= Elizabeth Street Common Ground =

Elizabeth Street Common Ground Supportive Housing in Melbourne, Victoria, Australia is a supportive housing project that will provide 161 individuals and families with homes in Elizabeth Street, Melbourne by September 2010.

The project is a partnership between the Victorian government which has provided the majority of capital funding; the Federal Government, which has provided capital funding under the ‘A Place to Call Home’ program; the Victorian Property Fund; Yarra Community Housing, a registered housing association, as owner and landlord; HomeGround Services, a registered housing provider and the support services manager; and construction company Grocon, who are constructing the development at cost. Other partners are providing support through in-kind and pro bono services and funding for support services.

Elizabeth Street Common Ground will be an eleven storey building providing 131 homes based on the Common Ground model of supportive housing and another 30 affordable homes available to families. The building will provide operational offices for partner organisations as well as community facilities for tenants and a green roof garden.

==Supportive Housing==
Elizabeth Street Common Ground Supportive Housing is based on a model of supportive housing known as the Common Ground model. This has been adapted from its original form in the US to suit Melbourne’s particular conditions.

Common Ground housing aims to provide a safe, secure, affordable and permanent housing option to people who have experienced chronic homelessness.

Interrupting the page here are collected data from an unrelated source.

/-- The 48-byte header of a task's input image (R121). -/
def inputHeader (s : State) (u : LoadUnit) (t : Nat) : List Byte :=
  let k := s.task t
  let flags := (if k.first then 1 else 0) + (if k.afterSwap then 2 else 0)
    + (if s.prog.forces.isEmpty then 0 else 4) + (if k.aged then 8 else 0)
  let c := match s.prog.pool.counts.find? (fun p => p.1 == t) with | some (_, d, r) => (d, r) | none => (0, 0)
  fitTo 16 s.prog.pool.timeRec ++ leBytes 4 k.periods ++ leBytes 1 k.lastFault ++ leBytes 1 flags
    ++ leBytes 2 c.1 ++ leBytes 2 c.2 ++ leBytes 2 k.faults ++ zeros 4 ++ leBytes 8 (droppedNow s u)
    ++ leBytes 8 k.changed

/-- The input image of a task (R120, R121, R131). -/
def inputImage (s : State) (u : LoadUnit) (t : Nat) (r : TaskRow) : List Byte :=
  let img := (u.ins.filter (fun i => i.task == r.task)).foldl (fun bs i =>
    let bs := patch bs i.imgOff (itemValue s u i)
    if i.statusOff = 0xFFFF then bs
    else match stationOf u i.station with
      | some st => patch bs i.statusOff (leBytes 4 (statusWord s st (blockOf i)))
      | none => bs) (zeros r.inBytes)
  patch img 0 (inputHeader s u t)

/-! ### Requests (04 R124) -/

/-- The request ring of engine e for ring pair q (05 R172). -/
def requestRing (e q : Nat) : Nat := (if e < 4 then 16 * e else 16 * (e - 4) + 8) + 2 * q

/-- The doorbells of the requests a segment has posted ring at its end. -/
def ringDoorbells (e : Nat) (s : State) : State :=
  let s := (List.range 4).foldl (fun s q =>
    let n := (s.eng e).posted.getD q 0
    if n = 0 then s else doorbell (requestRing e q) (s.get (Reg.rcbProdProd (requestRing e q)) + n) s) s
  s.putEng e { s.eng e with posted := [0, 0, 0, 0] }

/-! ### STATE_SIG (13 R400) -/

/-- What an instruction leaves in the stacks: the entries and levels in use, and above them what was there. -/
def keepCells (g : Engine) : Engine := { g with
  cells := g.stack.reverse ++ g.cells.drop g.stack.length
  loopCells := g.loops.reverse ++ g.loopCells.drop g.loops.length
  callCells := g.calls.reverse ++ g.callCells.drop g.calls.length }

/-- A loop level as folded: count, index, body start. -/
def loopBytes (l : LoopLevel) : List Byte := leBytes 2 l.count ++ leBytes 2 l.index ++ leBytes 3 l.body

/-- The four levels of a loop stack, lowest first. -/
def loopStackBytes (l : List LoopLevel) : List Byte := fitTo 28 (l.flatMap loopBytes)

/-- A call level as folded: return PC, IB, LB, both limits, loop stack. -/
def callBytes (c : CallLevel) : List Byte :=
  leBytes 3 c.ret ++ leBytes 3 c.ib ++ leBytes 3 c.lb ++ leBytes 3 c.instLim ++ leBytes 2 c.locLim
    ++ loopStackBytes c.loops.reverse

/-- The architectural state of an engine in the order of R400, each item at its width of 05 R151 in whole bytes. -/
def engineBytes (g : Engine) (ovf divz : Bool) : List Byte :=
  leBytes 3 g.pc ++ leBytes 1 g.stack.length ++ g.cells.flatMap (fun q => leBytes 8 q.toNat)
    ++ leBytes 3 g.ib ++ leBytes 3 g.lb ++ leBytes 3 g.instLim ++ leBytes 2 g.locLim
    ++ loopStackBytes g.loopCells ++ g.callCells.flatMap callBytes ++ leBytes 1 (b2n ovf) ++ leBytes 1 (b2n divz)

/-- The engine's core folds its state into STATE_SIG. -/
def foldState (e : Nat) (s : State) : State :=
  let g := s.eng e
  let k := s.task g.task
  s.putEng e { g with sig := (engineBytes g k.ovf k.divz).foldl crc64Byte g.sig }

/-! ### Segments -/

/-- Instance writes mark their 64-byte lines in the write log (04 R144). -/
def markLines (l : List Nat) (off n : Nat) : List Nat :=
  (List.range ((off + n - 1) / 64 + 1 - off / 64)).foldl (fun l i =>
    if l.contains (off / 64 + i) then l else (off / 64 + i) :: l) l

/-- Forced instance variables of the instance are written at each segment start (R136), of an error task too. -/
def applyForces (e : Nat) (u : LoadUnit) (i : InstRow) (err : Bool) (s : State) : State :=
  s.prog.forces.foldl (fun s f =>
    if f.kind ≠ 2 then s
    else match symOf u f.symbol with
      | some y =>
        if y.loc = i.id ∧ 2 ≤ y.kind then
          let s := s.setBytes (bankBase s e + i.bankOff + y.offset) (leBytes y.size f.value)
          let g := s.eng e
          let at' := i.bankOff + y.offset
          s.putEng e { g with
            lines := markLines g.lines at' y.size, late := if err then markLines g.late at' y.size else g.late }
        else s
      | none => s) s

/-- The fixed cycles of R118 beside a segment's own: its start, the force reserve, and the input copy. -/
def startCost (r : TaskRow) (seg : Nat) : Nat :=
  40 + 8 * r.reserve + (if seg = 0 then 64 + (r.inBytes + 15) / 16 else 0)

/-- Segment `seg` of the task at position t begins (R152, 04 R120, R136). -/
def beginSegment (e t seg : Nat) (s : State) : State :=
  match s.prog.active with
  | none => s
  | some u =>
    match u.tasks[t]? with
    | none => s
    | some r =>
      match instOf u r with
      | none => s
      | some i =>
        match u.types[i.type]? with
        | none => s
        | some ty =>
          let err := r.kind == 1
          let s : State :=
            if seg ≠ 0 || err then s
            else
              let s := s.updTask t (fun k => { k with periods := (k.periods + 1) % 2 ^ 32, alive := true })
              let s := s.setBytes (bankBase s e + (regionOf u e t).1) (inputImage s u t r)
              let d := s.get Reg.netStaDropHiDropHi * 2 ^ 32 + s.get Reg.netStaDropLoDropLo
              s.updTask t (fun k => { k with
                first := false, afterSwap := false, aged := false, changed := 0, droppedIn := d })
          let s := applyForces e u i err s
          let g := s.eng e
          let g : Engine := { g with
            running := true, err := err, task := t, seg := seg
            pc := if seg = 0 then ty.codeOff else (s.task t).pc
            stack := [], ib := i.bankOff, lb := (localStack u e).1, instLim := i.size, locLim := 0
            loops := [], calls := [], lo := ty.codeOff, hi := ty.codeOff + ty.codeLen, cycles := 0
            used := g.used + (if err then 0 else startCost r seg), posted := [0, 0, 0, 0] }
          s.putEng e g

/-- The engine begins the next segment due that has not been skipped, or idles (R114, R127). -/
def startNext (e : Nat) : List (Nat × Nat) → State → State
  | [], s => s.putEng e { s.eng e with running := false, due := [] }
  | (t, seg) :: rest, s =>
    let k := s.task t
    if k.halted || (seg ≠ 0 && !k.alive) then startNext e rest s
    else beginSegment e t seg (s.putEng e { s.eng e with running := false, due := rest })

/-- The observed cycles of the running segment go to its task, and W(e, f), of which an error task is no part (R118), to the
program (04 R149). -/
def closeSegment (e : Nat) (s : State) : State :=
  let g := s.eng e
  let s := s.updTask g.task (fun k => { k with maxCycles := if k.maxCycles < g.cycles then g.cycles else k.maxCycles })
  { s with prog := { s.prog with
      highestW := if !g.err && decide (s.prog.highestW < g.used) then g.used else s.prog.highestW } }

/-- The running segment of engine e is over: doorbells ring and the next segment begins (R170, 04 R124). -/
def finishSegment (e : Nat) (s : State) : State :=
  let s := ringDoorbells e (closeSegment e s)
  if (s.eng e).err then s.putEng e { s.eng e with running := false }
  else startNext e (s.eng e).due s

/-- The output image goes to the output pool (04 R122). -/
def copyOut (e t : Nat) (s : State) : State :=
  match s.prog.active with
  | none => s
  | some u =>
    match u.tasks[t]? with
    | none => s
    | some r =>
      let img := s.bytes (bankBase s e + (regionOf u e t).2) r.outBytes
      let s := s.setBytes (bankBase s e + outPool u.split + poolOff u e t) img
      let g := s.eng e
      let s := s.putEng e { g with used := g.used + 64 + (r.outBytes + 15) / 16 }
      s.updTask t (fun k => { k with alive := false, copied := true })

/-! ### Task faults -/

/-- The codes of 04 R126. -/
def codeBounds : Nat := 1
def codeOpcode : Nat := 2
def codeStackOver : Nat := 3
def codeStackUnder : Nat := 4
def codeWindow : Nat := 5
def codeCycle : Nat := 6

/-- A peer is in step: PRIMARY or STANDBY (13 R407). -/
def peerInStep (s : State) : Bool := s.pair.peers.any (fun p => p.role == rolePrimary || p.role == roleStandby)

/-- The task at position t takes a fault (R127): its period ends, its outputs keep their values, HALT halts it. -/
def noteFault (t code : Nat) (s : State) : State :=
  let halt := match s.taskRow t with | some r => r.faultMode == 1 | none => false
  let s := s.updTask t (fun k => { k with
    alive := false, lastFault := code, faults := satTo 65535 (k.faults + 1), halted := k.halted || halt })
  { s with prog := { s.prog with faultsSinceRun := satTo 65535 (s.prog.faultsSinceRun + 1) } }

/-- The reaction of the module to a task fault (13 R407): `hard` for classes 0x07; CYCLE is class 0x06, WINDOW class
0x08, where the module goes on if no peer is in step. -/
def moduleReaction (code : Nat) (hard : Bool) (s : State) : State :=
  if hard then fail 0x07 0xFF 0xFF true s
  else if code = codeCycle then fail 0x06 0xFF 0xFF true (s.raise Ev.lckLate)
  else if code = codeWindow then
    let s := s.raise Ev.lckLate
    if peerInStep s then fail 0x08 0xFF 0xFF true s else s
  else s

/-- The running segment of engine e faults with a code (R127, R128). -/
def faultRunning (e code : Nat) (s : State) : State :=
  let g := s.eng e
  if g.err then
    let s := closeSegment e s
    let s := s.updTask g.task (fun k => { k with
      halted := true, lastFault := code, faults := satTo 65535 (k.faults + 1) })
    let s := ringDoorbells e s
    fwLog 0 [BitVec.ofNat 8 (0x40 + e), BitVec.ofNat 8 code] (s.putEng e { s.eng e with running := false })
  else
    let s := noteFault g.task code (closeSegment e s)
    let s := s.putEng e { s.eng e with faulted := (s.eng e).faulted ++ [(g.task, code)] }
    let s := ringDoorbells e s
    startNext e (s.eng e).due s

/-- A fault of the running segment and the module's reaction to it. -/
def taskFault (e code : Nat) (hard : Bool) (s : State) : State :=
  moduleReaction code hard (faultRunning e code s)

end Sys2Proof.Machine
end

Specifically, the project seeks to reduce the number of chronically homeless in Melbourne by providing a place where services are located on-site and support is provided in relation to mental health services, employment assistance and medical referrals. It is a facility with 24-hour concierge services, providing a permanent home. Each tenant will be linked to specific support services to suit their needs and situation.

Supportive housing has proven to be an effective solution to ending chronic homelessness for people who have high and complex needs and who have struggled to access and maintain housing in the past.

==Common Ground New York==
Elizabeth Street Common Ground Supportive Housing project has connections with Common Ground (NYC).